[TASK TO CARRY OUT] Tally up the lines below that include the word "want". Answer with the number alone.

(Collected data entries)
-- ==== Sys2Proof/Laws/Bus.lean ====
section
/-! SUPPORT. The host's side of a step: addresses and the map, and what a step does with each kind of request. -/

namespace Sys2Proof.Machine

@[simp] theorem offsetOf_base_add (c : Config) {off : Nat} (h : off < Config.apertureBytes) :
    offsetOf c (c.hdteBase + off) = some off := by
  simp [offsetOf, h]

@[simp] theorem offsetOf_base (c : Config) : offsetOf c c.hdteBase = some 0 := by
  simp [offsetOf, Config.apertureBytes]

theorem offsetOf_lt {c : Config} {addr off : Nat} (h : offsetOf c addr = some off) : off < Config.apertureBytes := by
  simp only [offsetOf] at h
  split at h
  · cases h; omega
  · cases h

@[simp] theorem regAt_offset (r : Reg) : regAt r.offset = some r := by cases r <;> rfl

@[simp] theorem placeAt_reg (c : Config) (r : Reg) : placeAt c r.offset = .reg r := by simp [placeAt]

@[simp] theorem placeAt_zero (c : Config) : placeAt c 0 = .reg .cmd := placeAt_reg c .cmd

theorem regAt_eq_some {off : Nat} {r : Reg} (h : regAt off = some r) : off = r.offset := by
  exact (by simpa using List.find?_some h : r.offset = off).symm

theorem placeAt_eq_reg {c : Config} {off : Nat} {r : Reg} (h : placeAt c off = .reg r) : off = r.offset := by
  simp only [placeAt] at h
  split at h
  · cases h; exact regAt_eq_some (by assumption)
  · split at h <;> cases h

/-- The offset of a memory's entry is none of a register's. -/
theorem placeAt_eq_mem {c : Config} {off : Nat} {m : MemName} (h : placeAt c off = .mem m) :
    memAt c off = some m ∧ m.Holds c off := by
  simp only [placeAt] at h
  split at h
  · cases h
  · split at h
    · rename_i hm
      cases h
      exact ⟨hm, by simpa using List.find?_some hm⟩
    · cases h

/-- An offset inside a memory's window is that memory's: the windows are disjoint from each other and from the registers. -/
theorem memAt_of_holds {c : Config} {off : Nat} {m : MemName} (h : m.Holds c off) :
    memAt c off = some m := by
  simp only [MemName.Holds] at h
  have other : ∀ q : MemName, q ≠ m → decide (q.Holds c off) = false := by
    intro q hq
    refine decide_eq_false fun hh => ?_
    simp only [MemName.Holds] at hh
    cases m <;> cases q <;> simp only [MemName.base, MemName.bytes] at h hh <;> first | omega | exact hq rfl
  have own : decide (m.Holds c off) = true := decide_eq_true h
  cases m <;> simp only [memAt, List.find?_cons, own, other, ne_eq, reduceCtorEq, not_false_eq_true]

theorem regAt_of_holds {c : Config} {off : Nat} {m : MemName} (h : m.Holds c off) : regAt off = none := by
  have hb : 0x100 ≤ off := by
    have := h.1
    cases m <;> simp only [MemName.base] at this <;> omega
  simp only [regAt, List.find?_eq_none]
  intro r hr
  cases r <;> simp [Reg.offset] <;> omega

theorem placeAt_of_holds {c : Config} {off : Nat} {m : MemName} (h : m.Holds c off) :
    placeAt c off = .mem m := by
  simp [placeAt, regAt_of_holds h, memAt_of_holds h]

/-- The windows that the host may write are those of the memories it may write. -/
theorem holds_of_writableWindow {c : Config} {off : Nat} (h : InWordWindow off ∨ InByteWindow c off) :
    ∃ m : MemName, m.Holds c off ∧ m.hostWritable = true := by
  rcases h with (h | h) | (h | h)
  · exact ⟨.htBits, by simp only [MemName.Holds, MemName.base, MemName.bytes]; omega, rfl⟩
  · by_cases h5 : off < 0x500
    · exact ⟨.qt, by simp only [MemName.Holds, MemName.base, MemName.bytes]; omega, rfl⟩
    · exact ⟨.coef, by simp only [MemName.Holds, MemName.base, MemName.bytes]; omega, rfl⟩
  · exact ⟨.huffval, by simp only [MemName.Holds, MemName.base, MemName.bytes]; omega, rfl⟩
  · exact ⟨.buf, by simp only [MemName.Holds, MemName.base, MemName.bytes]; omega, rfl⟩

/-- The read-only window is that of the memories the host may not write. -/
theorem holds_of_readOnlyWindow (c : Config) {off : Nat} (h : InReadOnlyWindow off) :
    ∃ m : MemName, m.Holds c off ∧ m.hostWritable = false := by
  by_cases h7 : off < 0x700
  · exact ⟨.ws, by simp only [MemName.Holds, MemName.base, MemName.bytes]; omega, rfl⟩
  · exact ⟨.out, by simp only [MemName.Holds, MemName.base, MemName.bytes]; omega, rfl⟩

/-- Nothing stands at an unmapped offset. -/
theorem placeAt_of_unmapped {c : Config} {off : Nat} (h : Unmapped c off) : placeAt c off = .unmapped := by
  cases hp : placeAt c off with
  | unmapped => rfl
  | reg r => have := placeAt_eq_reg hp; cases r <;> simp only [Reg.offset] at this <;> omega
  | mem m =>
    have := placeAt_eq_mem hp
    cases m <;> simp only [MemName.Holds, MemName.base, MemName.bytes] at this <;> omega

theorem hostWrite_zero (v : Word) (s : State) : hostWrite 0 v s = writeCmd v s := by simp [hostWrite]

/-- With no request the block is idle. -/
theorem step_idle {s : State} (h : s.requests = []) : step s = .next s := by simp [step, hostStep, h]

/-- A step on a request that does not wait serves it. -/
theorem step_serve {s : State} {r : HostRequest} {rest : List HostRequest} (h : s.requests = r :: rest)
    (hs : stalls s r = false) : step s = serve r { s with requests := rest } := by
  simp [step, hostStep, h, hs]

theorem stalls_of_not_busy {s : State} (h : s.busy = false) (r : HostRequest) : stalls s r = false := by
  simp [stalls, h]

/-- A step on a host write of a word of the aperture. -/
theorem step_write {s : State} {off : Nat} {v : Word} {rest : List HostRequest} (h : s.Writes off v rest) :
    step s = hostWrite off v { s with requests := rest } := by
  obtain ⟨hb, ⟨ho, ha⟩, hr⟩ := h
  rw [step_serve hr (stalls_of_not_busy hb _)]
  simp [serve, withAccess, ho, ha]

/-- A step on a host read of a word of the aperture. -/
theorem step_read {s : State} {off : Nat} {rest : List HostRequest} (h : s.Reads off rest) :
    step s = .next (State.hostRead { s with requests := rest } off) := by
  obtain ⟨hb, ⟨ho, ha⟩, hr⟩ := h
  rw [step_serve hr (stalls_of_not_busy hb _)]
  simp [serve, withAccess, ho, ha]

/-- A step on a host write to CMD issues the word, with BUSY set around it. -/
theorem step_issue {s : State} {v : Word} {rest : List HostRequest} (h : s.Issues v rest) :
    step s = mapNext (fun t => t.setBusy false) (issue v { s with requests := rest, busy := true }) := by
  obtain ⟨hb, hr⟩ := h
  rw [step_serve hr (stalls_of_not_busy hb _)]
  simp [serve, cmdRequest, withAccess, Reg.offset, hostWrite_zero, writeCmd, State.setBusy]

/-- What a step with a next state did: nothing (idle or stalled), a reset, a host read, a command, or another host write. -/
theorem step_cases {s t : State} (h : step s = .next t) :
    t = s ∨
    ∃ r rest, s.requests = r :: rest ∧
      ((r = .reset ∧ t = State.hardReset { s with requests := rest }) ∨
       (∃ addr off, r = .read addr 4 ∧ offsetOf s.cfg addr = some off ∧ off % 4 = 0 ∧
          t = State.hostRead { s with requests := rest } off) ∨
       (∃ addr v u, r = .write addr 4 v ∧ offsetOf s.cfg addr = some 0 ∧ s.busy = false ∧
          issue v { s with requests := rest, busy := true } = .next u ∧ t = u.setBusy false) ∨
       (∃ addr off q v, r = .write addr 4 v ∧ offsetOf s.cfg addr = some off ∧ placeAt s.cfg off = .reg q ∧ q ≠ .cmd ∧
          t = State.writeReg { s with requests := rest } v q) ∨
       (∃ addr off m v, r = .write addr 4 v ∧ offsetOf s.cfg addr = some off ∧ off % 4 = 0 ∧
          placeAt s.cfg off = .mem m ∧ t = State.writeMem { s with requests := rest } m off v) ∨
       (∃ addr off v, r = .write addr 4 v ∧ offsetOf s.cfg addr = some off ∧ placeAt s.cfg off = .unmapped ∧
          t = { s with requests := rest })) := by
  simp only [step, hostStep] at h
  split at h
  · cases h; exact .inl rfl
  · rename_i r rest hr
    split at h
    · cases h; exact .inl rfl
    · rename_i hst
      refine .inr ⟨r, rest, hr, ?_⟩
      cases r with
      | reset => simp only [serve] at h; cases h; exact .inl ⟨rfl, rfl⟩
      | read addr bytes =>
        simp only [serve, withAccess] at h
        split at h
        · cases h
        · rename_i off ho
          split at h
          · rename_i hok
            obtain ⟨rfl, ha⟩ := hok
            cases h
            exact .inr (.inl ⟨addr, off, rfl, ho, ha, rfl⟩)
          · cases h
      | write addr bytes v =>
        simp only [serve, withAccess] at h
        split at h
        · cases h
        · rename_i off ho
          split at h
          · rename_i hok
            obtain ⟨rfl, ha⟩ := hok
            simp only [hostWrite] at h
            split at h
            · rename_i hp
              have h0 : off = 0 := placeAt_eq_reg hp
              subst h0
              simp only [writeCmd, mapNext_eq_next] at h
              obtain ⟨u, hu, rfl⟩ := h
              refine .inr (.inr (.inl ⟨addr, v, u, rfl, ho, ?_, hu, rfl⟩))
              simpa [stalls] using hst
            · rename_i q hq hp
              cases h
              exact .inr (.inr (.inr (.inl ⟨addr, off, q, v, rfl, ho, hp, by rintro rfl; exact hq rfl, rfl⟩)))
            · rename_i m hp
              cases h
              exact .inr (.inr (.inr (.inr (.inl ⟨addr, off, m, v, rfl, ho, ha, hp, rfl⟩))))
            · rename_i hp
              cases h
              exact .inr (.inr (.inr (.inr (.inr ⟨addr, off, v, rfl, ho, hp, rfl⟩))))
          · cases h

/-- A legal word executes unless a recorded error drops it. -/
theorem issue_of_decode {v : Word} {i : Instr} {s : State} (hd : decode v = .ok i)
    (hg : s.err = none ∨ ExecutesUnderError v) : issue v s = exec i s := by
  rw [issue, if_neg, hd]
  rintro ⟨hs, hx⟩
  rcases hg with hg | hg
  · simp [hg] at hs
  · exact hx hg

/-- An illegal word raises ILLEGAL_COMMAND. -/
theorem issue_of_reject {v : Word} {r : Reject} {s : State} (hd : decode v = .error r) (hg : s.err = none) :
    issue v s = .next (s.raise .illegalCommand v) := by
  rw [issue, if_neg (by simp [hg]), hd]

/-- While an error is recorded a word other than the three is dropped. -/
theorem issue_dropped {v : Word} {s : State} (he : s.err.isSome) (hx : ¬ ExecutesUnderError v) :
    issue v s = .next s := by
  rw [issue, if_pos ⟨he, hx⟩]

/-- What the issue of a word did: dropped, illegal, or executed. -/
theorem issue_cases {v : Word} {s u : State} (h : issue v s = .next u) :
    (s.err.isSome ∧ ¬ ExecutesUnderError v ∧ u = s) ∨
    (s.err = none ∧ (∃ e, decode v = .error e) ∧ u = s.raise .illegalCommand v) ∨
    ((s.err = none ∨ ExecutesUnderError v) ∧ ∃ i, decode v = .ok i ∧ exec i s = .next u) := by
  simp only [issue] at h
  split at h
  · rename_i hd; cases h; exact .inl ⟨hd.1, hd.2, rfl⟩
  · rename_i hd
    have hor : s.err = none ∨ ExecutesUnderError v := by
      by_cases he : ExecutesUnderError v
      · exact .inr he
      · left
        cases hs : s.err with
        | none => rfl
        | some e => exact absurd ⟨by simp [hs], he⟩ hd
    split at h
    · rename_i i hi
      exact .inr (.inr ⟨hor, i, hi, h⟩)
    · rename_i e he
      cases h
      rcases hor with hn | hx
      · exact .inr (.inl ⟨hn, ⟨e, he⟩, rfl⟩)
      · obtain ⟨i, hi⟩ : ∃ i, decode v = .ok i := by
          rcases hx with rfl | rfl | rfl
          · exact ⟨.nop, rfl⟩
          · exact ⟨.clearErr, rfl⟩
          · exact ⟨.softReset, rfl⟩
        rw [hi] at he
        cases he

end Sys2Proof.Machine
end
==
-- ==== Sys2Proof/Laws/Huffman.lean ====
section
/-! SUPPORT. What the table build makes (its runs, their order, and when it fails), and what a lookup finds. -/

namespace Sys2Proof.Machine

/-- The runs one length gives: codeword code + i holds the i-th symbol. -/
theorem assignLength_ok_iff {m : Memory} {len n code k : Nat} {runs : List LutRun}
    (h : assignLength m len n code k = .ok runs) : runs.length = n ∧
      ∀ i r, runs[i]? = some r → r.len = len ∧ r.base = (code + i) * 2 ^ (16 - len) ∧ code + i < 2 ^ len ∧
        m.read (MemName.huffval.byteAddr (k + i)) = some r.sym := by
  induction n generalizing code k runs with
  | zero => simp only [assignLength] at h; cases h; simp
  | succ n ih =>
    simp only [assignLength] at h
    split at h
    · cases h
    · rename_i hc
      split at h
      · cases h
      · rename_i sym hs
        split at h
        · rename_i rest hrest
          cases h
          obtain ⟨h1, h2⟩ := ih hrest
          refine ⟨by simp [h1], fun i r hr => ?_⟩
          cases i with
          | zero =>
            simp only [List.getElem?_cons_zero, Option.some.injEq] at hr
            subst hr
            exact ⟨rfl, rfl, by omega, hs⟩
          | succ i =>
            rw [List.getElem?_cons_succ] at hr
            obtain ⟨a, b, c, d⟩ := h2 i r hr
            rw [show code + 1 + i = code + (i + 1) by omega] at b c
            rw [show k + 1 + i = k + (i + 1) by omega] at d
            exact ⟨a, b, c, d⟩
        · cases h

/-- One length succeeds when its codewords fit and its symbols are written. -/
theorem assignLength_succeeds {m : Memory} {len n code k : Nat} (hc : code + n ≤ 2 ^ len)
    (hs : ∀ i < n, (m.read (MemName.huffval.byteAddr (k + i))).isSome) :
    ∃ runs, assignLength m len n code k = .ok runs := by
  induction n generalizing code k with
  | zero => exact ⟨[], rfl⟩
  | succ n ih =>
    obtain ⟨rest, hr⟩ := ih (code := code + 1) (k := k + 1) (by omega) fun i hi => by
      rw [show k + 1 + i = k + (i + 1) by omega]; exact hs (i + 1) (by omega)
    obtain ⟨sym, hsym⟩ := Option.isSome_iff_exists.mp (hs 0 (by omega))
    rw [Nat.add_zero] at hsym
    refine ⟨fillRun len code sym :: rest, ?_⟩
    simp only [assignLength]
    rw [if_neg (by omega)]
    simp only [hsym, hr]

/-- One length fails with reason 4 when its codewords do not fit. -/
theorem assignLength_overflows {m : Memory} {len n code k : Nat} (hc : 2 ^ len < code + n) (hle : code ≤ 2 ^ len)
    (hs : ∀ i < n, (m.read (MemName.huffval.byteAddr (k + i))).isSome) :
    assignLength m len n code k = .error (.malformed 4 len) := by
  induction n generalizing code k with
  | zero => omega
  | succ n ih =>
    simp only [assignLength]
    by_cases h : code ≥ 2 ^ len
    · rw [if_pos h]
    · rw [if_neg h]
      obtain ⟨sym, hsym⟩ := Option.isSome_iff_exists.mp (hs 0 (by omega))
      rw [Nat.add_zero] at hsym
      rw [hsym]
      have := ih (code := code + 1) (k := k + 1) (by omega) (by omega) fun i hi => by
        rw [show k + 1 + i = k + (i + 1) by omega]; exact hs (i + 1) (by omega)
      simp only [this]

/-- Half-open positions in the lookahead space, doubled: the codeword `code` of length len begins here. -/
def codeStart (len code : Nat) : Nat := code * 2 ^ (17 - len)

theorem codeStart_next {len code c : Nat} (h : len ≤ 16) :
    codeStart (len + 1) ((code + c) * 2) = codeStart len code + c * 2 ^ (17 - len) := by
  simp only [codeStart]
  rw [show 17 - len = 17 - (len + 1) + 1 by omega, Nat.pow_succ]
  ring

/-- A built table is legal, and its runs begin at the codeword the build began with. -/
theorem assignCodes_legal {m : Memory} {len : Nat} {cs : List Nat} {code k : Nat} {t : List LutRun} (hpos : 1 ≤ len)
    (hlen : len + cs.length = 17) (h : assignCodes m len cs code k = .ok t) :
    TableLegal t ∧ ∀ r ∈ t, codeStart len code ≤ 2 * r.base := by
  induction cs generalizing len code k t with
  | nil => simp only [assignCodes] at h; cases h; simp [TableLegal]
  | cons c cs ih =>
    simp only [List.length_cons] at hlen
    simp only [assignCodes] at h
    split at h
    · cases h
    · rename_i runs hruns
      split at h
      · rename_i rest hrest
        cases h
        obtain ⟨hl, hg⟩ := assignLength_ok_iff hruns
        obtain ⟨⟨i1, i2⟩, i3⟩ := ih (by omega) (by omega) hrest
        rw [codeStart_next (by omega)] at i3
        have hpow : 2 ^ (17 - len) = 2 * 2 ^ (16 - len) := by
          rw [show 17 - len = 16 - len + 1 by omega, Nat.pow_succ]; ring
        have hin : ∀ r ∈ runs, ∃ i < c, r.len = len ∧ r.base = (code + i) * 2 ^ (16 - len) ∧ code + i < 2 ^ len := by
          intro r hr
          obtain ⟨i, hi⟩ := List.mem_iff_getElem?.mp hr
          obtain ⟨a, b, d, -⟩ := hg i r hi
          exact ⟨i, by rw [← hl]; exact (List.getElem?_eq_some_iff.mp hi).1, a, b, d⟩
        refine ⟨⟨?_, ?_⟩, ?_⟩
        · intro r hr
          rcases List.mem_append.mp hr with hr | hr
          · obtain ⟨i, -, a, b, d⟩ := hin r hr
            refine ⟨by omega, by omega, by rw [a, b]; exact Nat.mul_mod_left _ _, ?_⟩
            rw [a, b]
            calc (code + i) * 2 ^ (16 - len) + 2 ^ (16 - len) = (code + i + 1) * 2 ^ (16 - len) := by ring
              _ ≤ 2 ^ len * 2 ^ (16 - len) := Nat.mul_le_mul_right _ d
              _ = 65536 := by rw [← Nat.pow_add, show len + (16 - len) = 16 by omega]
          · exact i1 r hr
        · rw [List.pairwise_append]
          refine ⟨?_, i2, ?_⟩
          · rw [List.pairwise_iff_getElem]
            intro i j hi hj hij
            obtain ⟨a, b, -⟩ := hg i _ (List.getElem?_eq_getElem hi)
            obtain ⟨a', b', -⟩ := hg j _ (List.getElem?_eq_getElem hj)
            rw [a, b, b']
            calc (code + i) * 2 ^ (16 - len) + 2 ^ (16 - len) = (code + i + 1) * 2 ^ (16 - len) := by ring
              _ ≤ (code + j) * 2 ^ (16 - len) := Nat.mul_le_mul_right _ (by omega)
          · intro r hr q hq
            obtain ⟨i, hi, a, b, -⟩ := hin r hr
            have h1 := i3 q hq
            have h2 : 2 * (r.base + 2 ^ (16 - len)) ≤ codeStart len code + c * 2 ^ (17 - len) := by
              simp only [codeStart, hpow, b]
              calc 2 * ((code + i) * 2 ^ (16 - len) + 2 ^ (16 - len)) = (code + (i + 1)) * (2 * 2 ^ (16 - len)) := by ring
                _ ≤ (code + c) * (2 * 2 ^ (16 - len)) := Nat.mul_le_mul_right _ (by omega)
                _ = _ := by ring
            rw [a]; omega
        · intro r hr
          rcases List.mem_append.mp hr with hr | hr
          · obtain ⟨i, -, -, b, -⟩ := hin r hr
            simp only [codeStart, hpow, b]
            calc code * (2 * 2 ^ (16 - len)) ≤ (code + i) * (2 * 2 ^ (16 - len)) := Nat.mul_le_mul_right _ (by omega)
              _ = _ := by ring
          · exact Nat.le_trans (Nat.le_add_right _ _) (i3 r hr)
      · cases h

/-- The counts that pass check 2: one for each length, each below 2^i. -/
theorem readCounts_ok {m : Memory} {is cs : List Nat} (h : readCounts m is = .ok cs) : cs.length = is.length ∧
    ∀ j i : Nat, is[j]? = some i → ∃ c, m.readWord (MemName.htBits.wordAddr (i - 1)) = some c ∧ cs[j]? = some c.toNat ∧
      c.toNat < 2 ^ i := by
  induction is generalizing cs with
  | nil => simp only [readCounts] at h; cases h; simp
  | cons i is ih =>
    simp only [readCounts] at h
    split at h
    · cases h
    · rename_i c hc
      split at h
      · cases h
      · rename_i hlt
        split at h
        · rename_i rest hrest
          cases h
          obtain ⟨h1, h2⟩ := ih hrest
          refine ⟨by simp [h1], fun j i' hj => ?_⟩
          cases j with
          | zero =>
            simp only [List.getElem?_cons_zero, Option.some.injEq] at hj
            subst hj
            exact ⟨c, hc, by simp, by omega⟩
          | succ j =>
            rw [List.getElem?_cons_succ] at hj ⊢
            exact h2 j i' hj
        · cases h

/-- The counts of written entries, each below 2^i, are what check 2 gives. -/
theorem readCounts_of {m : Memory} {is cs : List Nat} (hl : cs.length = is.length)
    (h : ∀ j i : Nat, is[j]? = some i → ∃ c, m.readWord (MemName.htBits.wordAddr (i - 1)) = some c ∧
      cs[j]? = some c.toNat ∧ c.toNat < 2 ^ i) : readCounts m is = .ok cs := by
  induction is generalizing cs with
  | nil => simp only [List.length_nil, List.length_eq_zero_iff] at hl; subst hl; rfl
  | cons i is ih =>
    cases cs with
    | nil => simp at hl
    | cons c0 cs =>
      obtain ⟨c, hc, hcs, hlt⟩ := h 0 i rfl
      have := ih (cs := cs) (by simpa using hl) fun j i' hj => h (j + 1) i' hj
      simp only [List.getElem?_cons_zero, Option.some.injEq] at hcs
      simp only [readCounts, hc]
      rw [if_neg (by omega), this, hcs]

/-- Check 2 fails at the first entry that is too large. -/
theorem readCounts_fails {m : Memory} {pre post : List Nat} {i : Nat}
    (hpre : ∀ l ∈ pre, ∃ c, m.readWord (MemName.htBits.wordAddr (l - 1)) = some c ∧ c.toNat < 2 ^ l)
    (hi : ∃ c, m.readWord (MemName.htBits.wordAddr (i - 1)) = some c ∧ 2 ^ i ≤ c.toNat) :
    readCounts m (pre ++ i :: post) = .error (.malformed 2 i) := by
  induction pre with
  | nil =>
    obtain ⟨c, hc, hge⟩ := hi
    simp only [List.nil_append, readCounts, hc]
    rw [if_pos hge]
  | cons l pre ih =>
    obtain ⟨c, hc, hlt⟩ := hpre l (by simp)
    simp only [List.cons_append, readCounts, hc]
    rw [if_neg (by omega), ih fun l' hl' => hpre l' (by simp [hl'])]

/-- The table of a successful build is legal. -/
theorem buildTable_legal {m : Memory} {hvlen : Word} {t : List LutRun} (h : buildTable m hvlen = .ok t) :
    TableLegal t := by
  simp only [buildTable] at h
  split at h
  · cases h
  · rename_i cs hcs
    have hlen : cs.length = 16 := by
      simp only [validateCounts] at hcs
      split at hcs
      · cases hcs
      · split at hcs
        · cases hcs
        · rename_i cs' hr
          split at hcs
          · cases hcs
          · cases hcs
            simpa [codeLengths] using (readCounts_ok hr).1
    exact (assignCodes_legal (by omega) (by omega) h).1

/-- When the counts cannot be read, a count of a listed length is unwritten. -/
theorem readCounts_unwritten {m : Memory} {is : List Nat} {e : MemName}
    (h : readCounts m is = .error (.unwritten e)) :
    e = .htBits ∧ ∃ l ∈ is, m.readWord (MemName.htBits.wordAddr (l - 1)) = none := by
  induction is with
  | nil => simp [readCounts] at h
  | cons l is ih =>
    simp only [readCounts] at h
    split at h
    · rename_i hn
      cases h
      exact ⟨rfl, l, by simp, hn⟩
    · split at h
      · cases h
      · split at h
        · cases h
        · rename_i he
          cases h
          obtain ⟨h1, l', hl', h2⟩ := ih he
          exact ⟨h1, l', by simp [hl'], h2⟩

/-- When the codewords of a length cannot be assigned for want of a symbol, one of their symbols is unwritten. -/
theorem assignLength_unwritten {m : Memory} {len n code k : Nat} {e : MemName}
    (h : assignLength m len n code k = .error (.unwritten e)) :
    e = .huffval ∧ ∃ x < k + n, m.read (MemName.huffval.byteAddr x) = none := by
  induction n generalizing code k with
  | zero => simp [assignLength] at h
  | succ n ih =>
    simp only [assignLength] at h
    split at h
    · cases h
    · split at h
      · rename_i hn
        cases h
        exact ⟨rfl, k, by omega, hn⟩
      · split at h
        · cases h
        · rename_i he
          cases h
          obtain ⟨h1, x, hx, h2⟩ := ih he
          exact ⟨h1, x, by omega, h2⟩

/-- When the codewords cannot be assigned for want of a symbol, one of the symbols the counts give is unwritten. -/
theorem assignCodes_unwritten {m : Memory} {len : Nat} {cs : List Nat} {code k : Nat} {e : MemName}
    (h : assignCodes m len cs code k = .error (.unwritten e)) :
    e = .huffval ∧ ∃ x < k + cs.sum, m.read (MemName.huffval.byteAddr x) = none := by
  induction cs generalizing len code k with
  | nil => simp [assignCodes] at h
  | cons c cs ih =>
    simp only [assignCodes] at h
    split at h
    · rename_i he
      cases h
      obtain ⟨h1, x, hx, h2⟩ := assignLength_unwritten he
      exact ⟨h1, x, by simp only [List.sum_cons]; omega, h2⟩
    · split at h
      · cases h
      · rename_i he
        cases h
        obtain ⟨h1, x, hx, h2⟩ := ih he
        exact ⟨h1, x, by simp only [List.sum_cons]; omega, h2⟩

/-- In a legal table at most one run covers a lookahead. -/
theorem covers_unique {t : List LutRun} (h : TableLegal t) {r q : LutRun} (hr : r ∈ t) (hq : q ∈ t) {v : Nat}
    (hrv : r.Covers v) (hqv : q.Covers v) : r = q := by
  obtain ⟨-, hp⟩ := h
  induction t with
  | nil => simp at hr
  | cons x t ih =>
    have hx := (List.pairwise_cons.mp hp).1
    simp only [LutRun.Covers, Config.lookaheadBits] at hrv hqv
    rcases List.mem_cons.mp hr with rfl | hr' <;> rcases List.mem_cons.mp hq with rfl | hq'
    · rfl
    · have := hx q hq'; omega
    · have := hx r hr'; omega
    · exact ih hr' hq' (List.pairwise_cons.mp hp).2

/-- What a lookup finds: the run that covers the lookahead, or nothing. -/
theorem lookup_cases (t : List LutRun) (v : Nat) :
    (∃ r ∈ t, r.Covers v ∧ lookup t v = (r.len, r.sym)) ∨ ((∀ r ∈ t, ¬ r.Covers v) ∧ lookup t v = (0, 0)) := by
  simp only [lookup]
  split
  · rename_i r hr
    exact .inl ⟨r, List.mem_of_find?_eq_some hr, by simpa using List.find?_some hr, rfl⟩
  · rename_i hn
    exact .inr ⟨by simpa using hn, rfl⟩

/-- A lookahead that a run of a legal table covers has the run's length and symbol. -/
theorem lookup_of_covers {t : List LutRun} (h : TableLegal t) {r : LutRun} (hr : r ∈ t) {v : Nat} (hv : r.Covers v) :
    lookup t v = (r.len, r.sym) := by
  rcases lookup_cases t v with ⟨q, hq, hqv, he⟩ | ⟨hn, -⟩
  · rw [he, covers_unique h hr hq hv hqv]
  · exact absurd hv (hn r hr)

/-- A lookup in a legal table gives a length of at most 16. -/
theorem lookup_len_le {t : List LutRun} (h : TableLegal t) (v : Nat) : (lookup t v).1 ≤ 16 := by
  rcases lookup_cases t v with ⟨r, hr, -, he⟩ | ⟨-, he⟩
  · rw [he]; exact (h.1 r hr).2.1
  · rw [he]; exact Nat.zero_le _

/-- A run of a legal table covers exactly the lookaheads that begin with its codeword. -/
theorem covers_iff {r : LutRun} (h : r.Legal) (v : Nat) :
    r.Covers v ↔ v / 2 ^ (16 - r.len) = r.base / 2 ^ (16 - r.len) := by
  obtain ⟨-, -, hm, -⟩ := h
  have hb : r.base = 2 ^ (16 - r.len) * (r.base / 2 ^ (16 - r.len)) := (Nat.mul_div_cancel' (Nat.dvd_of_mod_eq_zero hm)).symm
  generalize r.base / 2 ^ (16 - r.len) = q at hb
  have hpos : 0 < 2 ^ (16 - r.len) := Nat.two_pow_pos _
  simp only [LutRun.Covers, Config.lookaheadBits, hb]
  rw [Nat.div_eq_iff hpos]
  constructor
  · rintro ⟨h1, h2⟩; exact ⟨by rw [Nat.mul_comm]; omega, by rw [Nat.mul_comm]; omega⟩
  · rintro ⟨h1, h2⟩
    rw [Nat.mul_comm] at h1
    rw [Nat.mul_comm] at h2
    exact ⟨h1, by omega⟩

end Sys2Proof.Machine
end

[OUTPUT OF THE TASK] 2